> **Extracted entries**
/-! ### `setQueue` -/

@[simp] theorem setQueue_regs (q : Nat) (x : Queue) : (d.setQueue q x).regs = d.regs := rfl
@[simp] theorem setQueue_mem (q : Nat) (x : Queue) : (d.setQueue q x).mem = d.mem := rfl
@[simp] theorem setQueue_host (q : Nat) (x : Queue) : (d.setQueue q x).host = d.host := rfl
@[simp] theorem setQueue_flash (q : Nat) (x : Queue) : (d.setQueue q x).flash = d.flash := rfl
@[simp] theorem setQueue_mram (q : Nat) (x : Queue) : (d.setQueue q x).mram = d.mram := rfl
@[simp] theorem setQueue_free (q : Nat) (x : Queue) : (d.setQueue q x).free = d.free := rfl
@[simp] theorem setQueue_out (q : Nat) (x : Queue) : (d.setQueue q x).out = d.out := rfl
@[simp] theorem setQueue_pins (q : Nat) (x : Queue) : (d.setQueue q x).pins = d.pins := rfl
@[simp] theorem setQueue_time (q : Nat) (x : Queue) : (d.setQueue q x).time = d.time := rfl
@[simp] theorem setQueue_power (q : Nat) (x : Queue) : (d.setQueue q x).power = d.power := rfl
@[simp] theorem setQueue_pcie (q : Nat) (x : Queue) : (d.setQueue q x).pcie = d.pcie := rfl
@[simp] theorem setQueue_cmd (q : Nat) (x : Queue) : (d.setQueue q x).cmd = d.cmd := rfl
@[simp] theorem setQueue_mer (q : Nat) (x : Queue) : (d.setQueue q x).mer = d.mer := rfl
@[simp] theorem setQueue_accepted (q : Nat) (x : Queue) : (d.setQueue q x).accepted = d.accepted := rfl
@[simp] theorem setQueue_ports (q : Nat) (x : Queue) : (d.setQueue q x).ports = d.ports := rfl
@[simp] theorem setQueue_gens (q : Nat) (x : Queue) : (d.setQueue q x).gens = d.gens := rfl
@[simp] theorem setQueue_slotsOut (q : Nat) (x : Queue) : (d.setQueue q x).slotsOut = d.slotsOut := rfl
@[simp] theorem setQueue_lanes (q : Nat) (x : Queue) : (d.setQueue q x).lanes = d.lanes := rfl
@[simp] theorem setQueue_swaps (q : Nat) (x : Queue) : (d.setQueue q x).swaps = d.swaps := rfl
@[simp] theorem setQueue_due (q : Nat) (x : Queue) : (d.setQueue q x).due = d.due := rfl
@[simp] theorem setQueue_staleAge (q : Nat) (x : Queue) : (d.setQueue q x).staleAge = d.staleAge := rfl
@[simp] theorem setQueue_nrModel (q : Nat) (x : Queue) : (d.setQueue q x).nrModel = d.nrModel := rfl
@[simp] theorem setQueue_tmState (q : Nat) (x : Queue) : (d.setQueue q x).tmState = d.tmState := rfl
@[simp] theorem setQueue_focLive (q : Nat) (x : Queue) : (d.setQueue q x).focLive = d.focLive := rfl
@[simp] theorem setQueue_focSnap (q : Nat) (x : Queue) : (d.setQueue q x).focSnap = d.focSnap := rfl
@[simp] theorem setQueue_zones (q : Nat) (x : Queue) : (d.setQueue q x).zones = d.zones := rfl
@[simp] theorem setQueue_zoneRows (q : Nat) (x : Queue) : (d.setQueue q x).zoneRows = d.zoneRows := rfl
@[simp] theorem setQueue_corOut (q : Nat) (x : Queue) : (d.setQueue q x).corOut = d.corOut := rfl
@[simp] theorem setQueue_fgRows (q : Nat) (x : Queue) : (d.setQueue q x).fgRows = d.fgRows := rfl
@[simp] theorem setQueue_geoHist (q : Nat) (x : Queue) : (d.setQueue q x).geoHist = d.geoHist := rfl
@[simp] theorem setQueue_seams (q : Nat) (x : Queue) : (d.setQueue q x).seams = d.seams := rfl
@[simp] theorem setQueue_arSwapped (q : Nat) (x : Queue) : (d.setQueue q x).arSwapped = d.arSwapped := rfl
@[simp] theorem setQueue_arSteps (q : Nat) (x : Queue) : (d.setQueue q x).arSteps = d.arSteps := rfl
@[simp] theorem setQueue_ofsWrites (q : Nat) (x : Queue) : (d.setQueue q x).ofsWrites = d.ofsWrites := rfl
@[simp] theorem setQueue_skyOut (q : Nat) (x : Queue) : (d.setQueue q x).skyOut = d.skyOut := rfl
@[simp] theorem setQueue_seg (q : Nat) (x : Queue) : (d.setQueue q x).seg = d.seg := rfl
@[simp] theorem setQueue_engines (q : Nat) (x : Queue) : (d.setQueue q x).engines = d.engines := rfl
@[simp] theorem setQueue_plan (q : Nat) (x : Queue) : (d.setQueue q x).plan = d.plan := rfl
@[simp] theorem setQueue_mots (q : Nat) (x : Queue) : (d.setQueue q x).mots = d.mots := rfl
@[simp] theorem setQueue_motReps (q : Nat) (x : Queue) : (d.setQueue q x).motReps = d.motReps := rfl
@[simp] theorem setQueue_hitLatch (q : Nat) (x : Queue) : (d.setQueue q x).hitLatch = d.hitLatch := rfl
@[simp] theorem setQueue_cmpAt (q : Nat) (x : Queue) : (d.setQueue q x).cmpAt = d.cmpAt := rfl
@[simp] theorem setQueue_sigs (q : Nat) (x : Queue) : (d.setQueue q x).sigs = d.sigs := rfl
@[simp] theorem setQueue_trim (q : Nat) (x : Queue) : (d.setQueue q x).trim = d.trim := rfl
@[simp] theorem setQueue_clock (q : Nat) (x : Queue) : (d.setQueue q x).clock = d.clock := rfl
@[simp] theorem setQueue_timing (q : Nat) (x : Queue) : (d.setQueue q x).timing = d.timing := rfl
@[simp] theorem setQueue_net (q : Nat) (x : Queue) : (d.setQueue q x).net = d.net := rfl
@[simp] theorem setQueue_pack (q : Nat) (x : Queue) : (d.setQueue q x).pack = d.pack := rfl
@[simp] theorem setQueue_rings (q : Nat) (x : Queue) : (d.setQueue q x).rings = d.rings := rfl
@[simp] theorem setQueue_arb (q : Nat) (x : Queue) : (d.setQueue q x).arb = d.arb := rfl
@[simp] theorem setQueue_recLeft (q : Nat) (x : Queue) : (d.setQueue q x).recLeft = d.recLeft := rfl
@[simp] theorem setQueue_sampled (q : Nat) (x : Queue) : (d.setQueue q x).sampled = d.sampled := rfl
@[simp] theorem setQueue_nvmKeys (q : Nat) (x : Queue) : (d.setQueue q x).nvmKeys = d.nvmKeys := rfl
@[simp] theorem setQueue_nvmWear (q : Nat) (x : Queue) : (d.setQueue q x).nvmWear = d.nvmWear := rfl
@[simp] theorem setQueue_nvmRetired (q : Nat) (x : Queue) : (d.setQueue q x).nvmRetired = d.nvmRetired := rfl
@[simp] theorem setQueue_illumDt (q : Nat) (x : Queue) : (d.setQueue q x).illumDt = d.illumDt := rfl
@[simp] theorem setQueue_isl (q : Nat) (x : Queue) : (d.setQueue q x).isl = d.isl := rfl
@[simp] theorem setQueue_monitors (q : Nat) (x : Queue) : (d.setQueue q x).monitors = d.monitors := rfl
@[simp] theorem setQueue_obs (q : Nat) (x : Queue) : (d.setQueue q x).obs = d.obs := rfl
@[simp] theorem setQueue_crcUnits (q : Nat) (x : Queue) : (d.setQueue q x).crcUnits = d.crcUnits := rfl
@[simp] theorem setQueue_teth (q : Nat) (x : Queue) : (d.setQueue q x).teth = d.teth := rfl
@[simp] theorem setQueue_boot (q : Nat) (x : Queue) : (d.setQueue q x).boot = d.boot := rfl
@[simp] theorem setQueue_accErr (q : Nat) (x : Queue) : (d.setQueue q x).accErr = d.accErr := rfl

...

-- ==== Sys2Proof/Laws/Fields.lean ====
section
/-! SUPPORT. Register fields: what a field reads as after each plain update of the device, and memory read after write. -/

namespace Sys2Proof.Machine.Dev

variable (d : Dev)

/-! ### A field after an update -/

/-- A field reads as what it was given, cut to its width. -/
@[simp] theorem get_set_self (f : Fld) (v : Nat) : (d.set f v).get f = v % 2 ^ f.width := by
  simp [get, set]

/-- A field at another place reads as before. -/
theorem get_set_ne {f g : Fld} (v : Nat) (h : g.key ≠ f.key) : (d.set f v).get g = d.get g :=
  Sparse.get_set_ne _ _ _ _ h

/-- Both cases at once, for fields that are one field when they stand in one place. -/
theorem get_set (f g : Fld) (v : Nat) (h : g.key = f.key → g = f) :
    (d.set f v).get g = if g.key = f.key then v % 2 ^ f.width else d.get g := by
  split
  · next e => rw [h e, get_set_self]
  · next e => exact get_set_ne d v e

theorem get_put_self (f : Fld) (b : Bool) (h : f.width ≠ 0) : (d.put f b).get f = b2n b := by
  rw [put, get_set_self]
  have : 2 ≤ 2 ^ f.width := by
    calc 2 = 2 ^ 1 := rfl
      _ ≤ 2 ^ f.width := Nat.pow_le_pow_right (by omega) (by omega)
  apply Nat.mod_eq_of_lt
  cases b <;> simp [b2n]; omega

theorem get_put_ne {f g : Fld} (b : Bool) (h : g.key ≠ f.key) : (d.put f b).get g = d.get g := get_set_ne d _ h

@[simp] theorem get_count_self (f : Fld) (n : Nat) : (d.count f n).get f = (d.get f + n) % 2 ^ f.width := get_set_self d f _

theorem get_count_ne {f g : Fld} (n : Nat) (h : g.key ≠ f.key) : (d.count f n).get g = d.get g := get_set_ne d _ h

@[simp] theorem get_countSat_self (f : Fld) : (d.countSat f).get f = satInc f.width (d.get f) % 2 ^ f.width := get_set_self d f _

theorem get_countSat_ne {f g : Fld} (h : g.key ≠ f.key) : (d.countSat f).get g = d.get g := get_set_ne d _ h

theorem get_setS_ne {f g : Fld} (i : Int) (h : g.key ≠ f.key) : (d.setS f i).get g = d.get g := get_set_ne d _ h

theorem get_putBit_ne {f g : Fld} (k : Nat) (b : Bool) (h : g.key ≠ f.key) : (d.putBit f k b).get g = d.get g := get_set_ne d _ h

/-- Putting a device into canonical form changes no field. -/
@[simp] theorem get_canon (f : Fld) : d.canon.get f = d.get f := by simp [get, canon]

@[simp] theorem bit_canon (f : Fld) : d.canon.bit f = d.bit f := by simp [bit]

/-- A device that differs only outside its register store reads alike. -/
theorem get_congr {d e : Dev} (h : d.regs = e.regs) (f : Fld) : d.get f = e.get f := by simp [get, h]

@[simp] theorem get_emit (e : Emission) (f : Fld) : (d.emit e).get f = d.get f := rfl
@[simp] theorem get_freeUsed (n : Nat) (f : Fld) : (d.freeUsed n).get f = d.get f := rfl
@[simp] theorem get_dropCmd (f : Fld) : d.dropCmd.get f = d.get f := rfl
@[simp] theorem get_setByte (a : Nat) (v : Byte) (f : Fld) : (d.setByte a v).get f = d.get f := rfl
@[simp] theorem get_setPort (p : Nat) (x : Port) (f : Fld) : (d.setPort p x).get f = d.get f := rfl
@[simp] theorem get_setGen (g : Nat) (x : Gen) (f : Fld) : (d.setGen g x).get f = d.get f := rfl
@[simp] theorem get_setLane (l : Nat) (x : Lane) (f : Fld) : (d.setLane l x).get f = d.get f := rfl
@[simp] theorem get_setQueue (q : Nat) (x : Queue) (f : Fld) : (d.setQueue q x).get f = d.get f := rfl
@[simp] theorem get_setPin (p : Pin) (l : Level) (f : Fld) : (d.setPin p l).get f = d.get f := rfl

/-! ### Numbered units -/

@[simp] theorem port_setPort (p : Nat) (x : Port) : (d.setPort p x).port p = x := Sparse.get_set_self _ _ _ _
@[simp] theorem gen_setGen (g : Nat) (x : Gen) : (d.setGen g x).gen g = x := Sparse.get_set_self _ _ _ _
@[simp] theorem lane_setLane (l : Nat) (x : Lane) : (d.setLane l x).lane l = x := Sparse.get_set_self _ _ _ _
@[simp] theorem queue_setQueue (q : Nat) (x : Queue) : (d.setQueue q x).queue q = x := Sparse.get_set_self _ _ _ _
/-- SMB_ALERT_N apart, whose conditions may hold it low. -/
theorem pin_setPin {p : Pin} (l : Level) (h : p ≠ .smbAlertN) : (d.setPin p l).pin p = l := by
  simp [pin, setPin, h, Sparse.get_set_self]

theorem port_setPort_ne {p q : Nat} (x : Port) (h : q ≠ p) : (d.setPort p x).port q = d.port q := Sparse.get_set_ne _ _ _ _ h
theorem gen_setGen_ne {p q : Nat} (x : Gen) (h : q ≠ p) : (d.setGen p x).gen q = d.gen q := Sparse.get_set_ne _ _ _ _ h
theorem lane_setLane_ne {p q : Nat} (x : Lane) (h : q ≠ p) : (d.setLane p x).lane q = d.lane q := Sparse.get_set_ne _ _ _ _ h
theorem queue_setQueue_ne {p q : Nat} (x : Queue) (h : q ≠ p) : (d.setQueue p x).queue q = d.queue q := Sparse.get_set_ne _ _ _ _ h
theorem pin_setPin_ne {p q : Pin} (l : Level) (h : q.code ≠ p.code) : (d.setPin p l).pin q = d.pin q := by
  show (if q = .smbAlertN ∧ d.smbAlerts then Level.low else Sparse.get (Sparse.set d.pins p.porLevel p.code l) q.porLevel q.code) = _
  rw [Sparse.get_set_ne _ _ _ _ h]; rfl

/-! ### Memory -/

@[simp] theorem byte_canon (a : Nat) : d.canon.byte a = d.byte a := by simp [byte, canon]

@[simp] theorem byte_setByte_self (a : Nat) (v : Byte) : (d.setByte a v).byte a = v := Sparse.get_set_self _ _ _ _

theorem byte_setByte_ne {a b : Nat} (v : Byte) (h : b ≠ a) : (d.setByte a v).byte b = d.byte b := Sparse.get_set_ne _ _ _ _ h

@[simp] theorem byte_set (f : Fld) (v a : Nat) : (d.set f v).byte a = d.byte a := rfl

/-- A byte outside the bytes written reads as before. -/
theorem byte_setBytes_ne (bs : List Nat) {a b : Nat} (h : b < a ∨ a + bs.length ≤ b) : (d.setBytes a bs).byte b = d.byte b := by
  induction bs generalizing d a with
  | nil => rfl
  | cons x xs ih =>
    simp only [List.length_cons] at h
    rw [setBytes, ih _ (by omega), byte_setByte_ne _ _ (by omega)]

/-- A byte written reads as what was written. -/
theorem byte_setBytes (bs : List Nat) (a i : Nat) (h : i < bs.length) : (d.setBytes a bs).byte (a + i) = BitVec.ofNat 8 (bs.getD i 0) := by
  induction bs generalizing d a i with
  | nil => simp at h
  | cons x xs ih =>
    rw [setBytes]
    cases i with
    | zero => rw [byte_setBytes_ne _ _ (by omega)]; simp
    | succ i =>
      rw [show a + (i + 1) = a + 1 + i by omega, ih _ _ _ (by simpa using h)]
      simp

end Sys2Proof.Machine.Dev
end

> **Your instructions**
From the records above, print only the lines between the one holding "simp [get, h]" and the one holding "v).get f = d.get f := rfl", inclusive, exactly as they stand.

> **Exercise output**
theorem get_congr {d e : Dev} (h : d.regs = e.regs) (f : Fld) : d.get f = e.get f := by simp [get, h]

@[simp] theorem get_emit (e : Emission) (f : Fld) : (d.emit e).get f = d.get f := rfl
@[simp] theorem get_freeUsed (n : Nat) (f : Fld) : (d.freeUsed n).get f = d.get f := rfl
@[simp] theorem get_dropCmd (f : Fld) : d.dropCmd.get f = d.get f := rfl
@[simp] theorem get_setByte (a : Nat) (v : Byte) (f : Fld) : (d.setByte a v).get f = d.get f := rfl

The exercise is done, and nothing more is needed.